Why does \$K_e = K_t\$? Because of the physical law of Conservation of Energy. Which basically states that the electrical power put into the motor needs to equal the mechanical power got out of the motor. Assuming 100% efficiency:

\$P_{in} = P_{out}\$
\$V \cdot I = \tau \cdot \omega\$

Substituting the equations from above we get:

\$(K_e \cdot \omega) \cdot I = (K_t \cdot I) \cdot \omega\$
\$K_e = K_t\$


Cases

I'm going to assume that each parameter is being changed in isolation.

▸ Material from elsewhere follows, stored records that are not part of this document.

def execSysrd (o : UI) (s : State) : Out :=
  issue (.sysrd o) (fun _ _ => if sysAssigned o.imm.toNat then none else some .illegalOperand) always (fun x s =>
    match s.party? x.w.core with
    | none => .stall
    | some p => .ok (s.setParty x.w.core (p.dstU x.w o.d ((s.sysRead p x.w o.imm.toNat).getD 0))) (some x.w)) s

/-- R172, R141: PRIVILEGED comes first, then ILLEGAL_OPERAND, before the value is read. -/
def syswrPre (n : Nat) (x : Ctx) (p : Party) : Option Cause :=
  let b := p.bar (n - 0x040)
  if 0x067 ≤ n ∧ n ≤ 0x07F ∧ !p.priv then some .privileged
  else if !sysAssigned n || (p.strand x.w.strand).sysForbidden n || (decide (0x040 ≤ n ∧ n ≤ 0x04F) && b.pend != b.expect)
  then some .illegalOperand
  else none

/-- R144, R147: the page fault of an instruction whose own reads reach a missing page, as a uniform access. -/
def missingPage (va : Nat) : AccFault := ⟨.pageNotPresent, 0, none, BitVec.ofNat 64 va⟩

/-- A uniform value as the operand log shows it (R513). -/
def logUniform (v : Dword) : Lanes (BitVec 128) := tab fun k => if k.val = 0 then v.setWidth 128 else 0

/-- R144, R263: a SYSWR in the operand log, until the page of the range that it watches is served. -/
def Ctx.loggedWrite (x : Ctx) (p : Party) (o : UI) (v : Dword) (va id : Nat) : Access :=
  { x.access p .group 1 with
    id := id
    uniform := true
    op := some (.syswr o)
    pl2 := logUniform v
    entry := p.watchEntry v
    parts := [⟨0, BitVec.ofNat 64 va, 0, 0, 0, 0, .scratch 0, .waiting, 0, false, false⟩] }

def execSyswr (o : UI) (s : State) : Out :=
  let n := o.imm.toNat
  issue (.syswr o) (syswrPre n) always (fun x s =>
    match s.party? x.w.core with
    | none => .stall
    | some p =>
      let (v, p1) := p.srcU x.w o.a
      match (s.setParty x.w.core p1).sysWrite x n v with
      | .ok s1 => .ok s1 (some x.w)
      | .again => .stall
      | .bad c a =>
        if c = .illegalOperand then .fault c a
        else .trap { x.info { p1.slot x.w with pc := x.pc } c a with mask := 0 } (s.setParty x.w.core p1)
      | .missing _ va =>
        let a := x.loggedWrite p1 o v va s.nextId
        .ok (((s.setParty x.w.core { p1 with accesses := p1.accesses ++ [a] }).bump).logAccess x.w.core a (some (missingPage va)))
          (some x.w)) s

/-- A logged SYSWR tried again after its page was served (R144). -/
def State.retrySyswr (s : State) (core : Nat) (a : Access) : State :=
  match a.op with
  | some (.syswr o) =>
    match s.writeWatch ⟨core, a.strand, a.slot⟩ ((o.imm.toNat - 0x030) / 3) ((a.pl2[(0 : Fin 32)]).setWidth 64) a.entry a.id with
    | .ok s1 => s1.dropAccess core a.id
    | .again => s
    | .bad c addr => s.failAccess core a ⟨c, 0, none, addr⟩
    | .missing s1 va => s1.logAccess core a (some (missingPage va))
  | _ => s

/-- The logged SYSWRs of a core that are to be tried again. -/
def State.retrySyswrs (s : State) (core : Nat) : State :=
  match s.party? core with
  | none => s
  | some p =>
    (p.accesses.filter fun a => a.step == .attempt && (match a.op with | some (.syswr _) => true | _ => false)).foldl
      (fun s a => s.retrySyswr core a) s

/-- The part of a SYSWR that the table lists as a step of its own, for the slot in focus. -/
def sysEffect (n : Nat) (v : Dword) (s : State) : Out :=
  match s.focus with
  | .slot w =>
    let pc := (s.slotOf w).pc
    let trap (c : Cause) (a : Dword) : Out := .next (s.takeTrap w ⟨c, pc, ⟨0, 0⟩, none, 0, a, ⟨0, 0⟩, pc, false⟩)
    match s.sysWrite ⟨w, pc, pc, ⟨0, 0⟩⟩ n v with
    | .ok s1 => .next s1
    | .again => .next s
    | .bad c a => trap c a
    | .missing _ va => trap .pageNotPresent (BitVec.ofNat 64 va)
  | _ => .fault .noIssuer
def execRngseedWrite (o : SysValue) (s : State) : Out := sysEffect 0x018 o.value s
def execBarcfgWrite (o : SysValue) (s : State) : Out := sysEffect (0x040 + o.n % 16) o.value s
def execScopeWrite (o : SysValue) (s : State) : Out := sysEffect (0x060 + o.n % 32) o.value s
def execWpctlWrite (o : SysValue) (s : State) : Out := sysEffect (0x032 + 3 * (o.n % 4)) o.value s

def execClkrd (o : UR) (s : State) : Out :=
  issue (.clkrd o) noPre always (fun x s =>
    .ok (s.modParty x.w.core fun p => p.dstU x.w o.d (s.clk x.w.core)) (some x.w)) s

-- the return from a trap

/-- R178, R506. The ERET itself is not stepped: it issues with INH = 1 (R505). -/
def execEret (o : UJ) (s : State) : Out :=
  issue (.eret o) (fun x p => if (p.strand x.w.strand).inh then none else some .illegalOperand) always (fun x s =>
    let r := (s.strandOf x.w).trap
    let s1 := s.modStrand x.w (·.leaveHandler x.w)
    .ok (if r.stream then s1.modParty x.w.core (·.sequencerIdle) else s1) none) s

-- the end of a strand

/-- R264: a hit held for a strand that ends is pushed as a watch record. -/
def Party.dropHeld (p : Party) (i : Nat) : Party :=
  match (p.strand i).held with
  | none => p
  | some h =>
    let (w0, w1) := watchRecord (h.addr.toNat % 2 ^ 56) h.core h.strand h.kind h.wp
    (p.modStrand i fun st => { st with held := none }).notice w0 w1

/-- R114: a strand that has ended. -/
def Strand.ending (st : Strand) : Strand :=
  { st with
    live := false
    ended := true
    slots := Vector.replicate 2 Slot.dead
    fence := none
    txn := none }
def Party.endOne (p : Party) (i : Nat) : Party := (p.dropHeld i).modStrand i Strand.ending

/-- R114, R138: strand `i` ends, with its shadow and the window. -/
def Party.endStrand (p : Party) (i : Nat) : Party :=
  let p1 := p.endOne i
  if p.shadows && i < 8 then (if (p.strand (i + 8)).live then p1.endOne (i + 8) else p1).setWindow i [] else p1

def Party.anyLive (p : Party) : Bool := p.strands.any Strand.live

def execEndStrand (o : UJ) (s : State) : Out :=
  issue (.endStrand o) (fun x p => if (p.strand x.w.strand).txn.any (fun t => t.commit.isNone) then some .illegalOperand else none)
    (fun x s => ((s.party? x.w.core).any fun p =>
        p.settled x.w.strand && (!(p.shadows && decide (x.w.strand < 8)) || p.settled (x.w.strand + 8))) && !(s.strandOf x.w).txn.any fun t => t.commit.isSome)
    (fun x s =>
      match s.party? x.w.core with
      | none => .stall
      | some p =>
        if (p.strand x.w.strand).pairLive then .fault .joinMismatch 0
        else
          let p1 := p.endStrand x.w.strand
          let s1 := s.setParty x.w.core p1
          .ok (if p1.anyLive then s1 else s1.post (.partyEnd ⟨x.w.core⟩)) none) s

Case 1: Magnetic field strength is directly proportional to the torque constant, \$K_t\$. So as magnetic field strength is increased or decreased, the torque, \$\tau\$, will increase or decrease proportionally. Which makes sense because the stronger the magnetic field, the stronger the "push" on the armature.

Magnetic field strength is also directly proportional to the voltage constant, \$K_e\$. However \$K_e\$ is inversely proportional to the angular velocity:

$$\omega = \dfrac{V}{K_e}$$

So, as the magnetic field increases, the speed will decrease. This again makes sense because the stronger the magnetic field, the stronger the "push" on the armature so it will resist a change in speed.

Because power out is equal to torque times angular velocity, and power in equals power out (again, assuming 100% efficiency), we get:

$$P_{in} = \tau \cdot \omega$$

So any change to torque or speed will be directly proportional to the power required to drive the motor.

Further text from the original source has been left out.